/-- The use of D (R234). -/
def atomUse (aop : Nat) (n : Bool) (d : Code) : Use :=
  if n then (match atomDataRegs aop with | 1 => .src d | 2 => .pair d | _ => .quad d) else .vregs d (atomDataRegs aop)

/-- A lane's data. -/
def State.atomData (s : State) (x : Ctx) (aop : Nat) (d : Code) (l : Nat) : AtomLane :=
  match atomDataRegs aop with
  | 1 => ⟨l, (s.src x l d).setWidth 64, 0⟩
  | 2 => ⟨l, s.src64 x l d, 0⟩
  | _ => ⟨l, (s.srcQuad x l d).1, (s.srcQuad x l d).2⟩

/-- The new value of a 32-bit form, and the events by format (R235). -/
def atomNew32 (aop : Nat) (old : Word) (x : Dword) : Word × Nat × Events :=
  let d : Word := x.setWidth 32
  match aop with
  | 0 => (old + d, 0, [])
  | 1 => let (r, ev) := fadd old d; (r, 0, ev)
  | 2 =>
    let (lo, e1) := bsum (old.toNat % 65536) (d.toNat % 65536)
    let (hi, e2) := bsum (old.toNat / 65536) (d.toNat / 65536)
    (BitVec.ofNat 32 (lo + 65536 * hi), 1, e1 ++ e2)
  | 3 => (if old.slt d then old else d, 0, [])
  | 4 => (if old.slt d then d else old, 0, [])
  | 5 => (if old.ult d then old else d, 0, [])
  | 6 => (if old.ult d then d else old, 0, [])
  | 7 => (old &&& d, 0, [])
  | 8 => (old ||| d, 0, [])
  | 9 => (old ^^^ d, 0, [])
  | 10 => (d, 0, [])
  | _ => (if old = d then x.extractLsb' 32 32 else old, 0, [])

/-- The new value of a 64-bit form (R235). -/
def atomNew64 (aop : Nat) (old x y : Dword) : Dword :=
  match aop with
  | 12 => old + x
  | 13 => x
  | _ => if old = x then y else old

/-- One lane's operation: the new value and its events. -/
def atomNew (aop : Nat) (old : Dword) (a : AtomLane) : Dword × Nat × Events :=
  if aop < 12 then
    let (w, f, ev) := atomNew32 aop (old.setWidth 32) a.x
    (w.setWidth 64, f, ev)
  else (atomNew64 aop old a.x a.y, 0, [])

/-- The words an old value returns. -/
def atomWords (aop : Nat) (old : Dword) : List Word :=
  if aop < 12 then [old.setWidth 32] else [old.setWidth 32, old.extractLsb' 32 32]

/-- The merged lanes of an atomic at its place, ascending (R186, R236): the value left, what each lane
receives, the events. -/
def atomFold (a : AtomRec) (old : Dword) : Dword × List (Nat × Nat × Word) × List (Nat × Events) :=
  a.lanes.foldl (fun (cur, vals, evs) ln =>
    let (new, f, ev) := atomNew a.aop cur ln
    (new, vals ++ laneVals ln.lane a.d (atomWords a.aop cur), evs ++ [(f, ev)])) (old, [], [])

/-- The source of an atomic as its bytes: data, then new value (R235). -/
def atomOperands (aop : Nat) (bs : List Byte) : AtomLane :=
  ⟨0, BitVec.ofNat 64 (leNat (bs.take (if atomDataRegs aop = 1 then 4 else 8))), BitVec.ofNat 64 (leNat ((bs.drop 8).take 8))⟩

/-- An atomic is performed at its place. -/
def State.applyAtom (s : State) (c : Nat) (a : AtomRec) (l : Loc) : State :=
  let old := BitVec.ofNat 64 (leNat (s.bytesAt l a.size))
  let (new, vals, evs) := atomFold a old
  let s1 := s.setBytes l (leBytes new.toNat a.size)
  let core := (s1.core c).dropSnap l a.size
  let live := match s.group c a.slot with
    | some g => vals.filter fun v => (g.th v.1).standing != .exited
    | none => []
  let s2 := s1.setCore c { core with
    rets := if a.n || live.isEmpty then core.rets else core.rets ++ [{ slot := a.slot, vals := live, svals := [] }] }
  ((evs.foldl (fun s (f, ev) => s.countEvents a.launch f ev) s2).touch l).reread

/-- The acquire of an atomic follows once every location of the instruction has been performed (R236). -/
def State.atomAcquire (s : State) (c : Nat) (a : AtomRec) : State :=
  let k := s.core c
  let more := fun (b : AtomRec) => b.instr == a.instr
  if a.ord % 2 = 1 ∧ !(k.atoms.any more || k.sideLog.any fun e => e.atoms.any more) then s.acquireAt c a.scope else s

/-- The release before an atomic has not completed (R201). -/
def Core.releaseOwed (k : Core) (a : AtomRec) : Bool := k.releases.any fun r => r.why == .atomic a.instr

/-- The records of an atomic instruction, one for each location. -/
def State.atomRecs (s : State) (x : Ctx) (aop : Nat) (n : Bool) (d : Code) (sc r : Nat) (id : Nat) (as : List LaneAcc) : List AtomRec :=
  (mergeLanes (if aop < 12 then 4 else 8) as).zipIdx.map fun ((a, m), j) =>
    { id := id + j, instr := id, slot := x.g, launch := x.grp.launch, aop := aop, ord := r, scope := sc + 1, ea := a.ea
      loc := (match a.acc, pathOf a.ea with
        | .loc _ _, 0 => none
        | .loc l _, _ => some l
        | _, _ => none)
      lanes := (lanesOf m).map (s.atomData x aop d), d := d.toNat, n := n
      waits := (match a.acc with | .unmapped _ => true | _ => false), roots := none }

/-- An atomic whose lanes have been judged is issued; `logged` are the lanes of an N-set form that retire into
the side log. -/
def State.issueAtoms (s : State) (x : Ctx) (aop : Nat) (n : Bool) (d : Code) (sc r : Nat) (as logged : List LaneAcc) : State :=
  let k := regsFor (if aop < 12 then 4 else 8)
  let bad := failing as
  let g1 := if n then x.grp else
    (x.grp.mapLanes bad fun _ t => t.receive d.toNat (zeros k)).pendV x.real d.toNat k
  let mine := as.filter fun a => x.real.getLsbD a.lane
  let s1 := ((s.noteLanes x.grp.launch (if n then 1 else 0) mine).cacheLanes x.c x.grp.launch mine).finishCommit x g1
  let id := (s1.core x.c).nextId
  let s2 := if 2 ≤ r then s1.startRelease x.c (s.partOf x.grp.launch) (sc + 1) (.atomic id) else s1
  let core := s2.core x.c
  let recs := s.atomRecs x aop n d sc r id mine
  let isLogged := fun (q : AtomRec) => logged.any fun a => a.ea == q.ea
  let entries := s.logEntries x id logged (fun _ => []) fun a =>
    recs.filter fun q => q.ea == a.ea && (q.lanes.head?.map (·.lane) == some a.lane)
  s2.setCore x.c { core with
    atoms := core.atoms ++ recs.filter fun q => !isLogged q
    sideLog := core.sideLog ++ entries
    nextId := id + recs.length + 1 }

/-- An atomic (R234 to R237). -/
def State.atomOp (s : State) (i : Instr) (aop : Nat) (n : Bool) (d ca : Code) (sc r : BitVec 2) : Out :=
  s.vcommit i [atomUse aop n d, .pair ca] fun x =>
    let size := if aop < 12 then 4 else 8
    let as := s.accesses x .atomic size x.run.mask fun l => s.src64 x l ca
    match firstFail x.real as with
    | some f => .next (s.accessTrap x i f)
    | none =>
      let logged := if n then as.filter fun a => x.real.getLsbD a.lane && s.retires x size a else []
      match overflows x logged with
      | some l => .next (s.trapPath x 20 (BitVec.ofNat 32 l))
      | none => .next (s.issueAtoms x aop n d sc.toNat r.toNat as logged)

/-- AADD (R235). -/
def execAadd (n : Bool) (d ca : Code) (sc r : BitVec 2) (s : State) : Out := s.atomOp (.aadd n d ca sc r) 0 n d ca sc r
/-- AADDF (R235). -/
def execAaddf (n : Bool) (d ca : Code) (sc r : BitVec 2) (s : State) : Out := s.atomOp (.aaddf n d ca sc r) 1 n d ca sc r
/-- AADDB2 (R235). -/
def execAaddb2 (n : Bool) (d ca : Code) (sc r : BitVec 2) (s : State) : Out := s.atomOp (.aaddb2 n d ca sc r) 2 n d ca sc r
/-- AMIN (R235). -/
def execAmin (n : Bool) (d ca : Code) (sc r : BitVec 2) (s : State) : Out := s.atomOp (.amin n d ca sc r) 3 n d ca sc r
/-- AMAX (R235). -/
def execAmax (n : Bool) (d ca : Code) (sc r : BitVec 2) (s : State) : Out := s.atomOp (.amax n d ca sc r) 4 n d ca sc r
/-- AMINN (R235). -/
def execAminn (n : Bool) (d ca : Code) (sc r : BitVec 2) (s : State) : Out := s.atomOp (.aminn n d ca sc r) 5 n d ca sc r
/-- AMAXN (R235). -/
def execAmaxn (n : Bool) (d ca : Code) (sc r : BitVec 2) (s : State) : Out := s.atomOp (.amaxn n d ca sc r) 6 n d ca sc r
/-- AAND (R235). -/
def execAand (n : Bool) (d ca : Code) (sc r : BitVec 2) (s : State) : Out := s.atomOp (.aand n d ca sc r) 7 n d ca sc r
/-- AOR (R235). -/
def execAor (n : Bool) (d ca : Code) (sc r : BitVec 2) (s : State) : Out := s.atomOp (.aor n d ca sc r) 8 n d ca sc r
/-- AXOR (R235). -/
def execAxor (n : Bool) (d ca : Code) (sc r : BitVec 2) (s : State) : Out := s.atomOp (.axor n d ca sc r) 9 n d ca sc r
/-- AXCH (R235). -/
def execAxch (n : Bool) (d ca : Code) (sc r : BitVec 2) (s : State) : Out := s.atomOp (.axch n d ca sc r) 10 n d ca sc r
/-- ACAS (R235). -/
def execAcas (n : Bool) (d ca : Code) (sc r : BitVec 2) (s : State) : Out := s.atomOp (.acas n d ca sc r) 11 n d ca sc r
/-- AADDX (R235). -/
def execAaddx (n : Bool) (d ca : Code) (sc r : BitVec 2) (s : State) : Out := s.atomOp (.aaddx n d ca sc r) 12 n d ca sc r
/-- AXCHX (R235). -/
def execAxchx (n : Bool) (d ca : Code) (sc r : BitVec 2) (s : State) : Out := s.atomOp (.axchx n d ca sc r) 13 n d ca sc r
/-- ACASX (R235). -/
def execAcasx (n : Bool) (d ca : Code) (sc r : BitVec 2) (s : State) : Out := s.atomOp (.acasx n d ca sc r) 14 n d ca sc r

________________________________________

Among the entries above, find the line with "its events. -/" and the line with "else (atomNew64 aop old a.x a.y, 0, [])"; give again exactly these two lines and all lines between them.

/-- One lane's operation: the new value and its events. -/
def atomNew (aop : Nat) (old : Dword) (a : AtomLane) : Dword × Nat × Events :=
  if aop < 12 then
    let (w, f, ev) := atomNew32 aop (old.setWidth 32) a.x
    (w.setWidth 64, f, ev)
  else (atomNew64 aop old a.x a.y, 0, [])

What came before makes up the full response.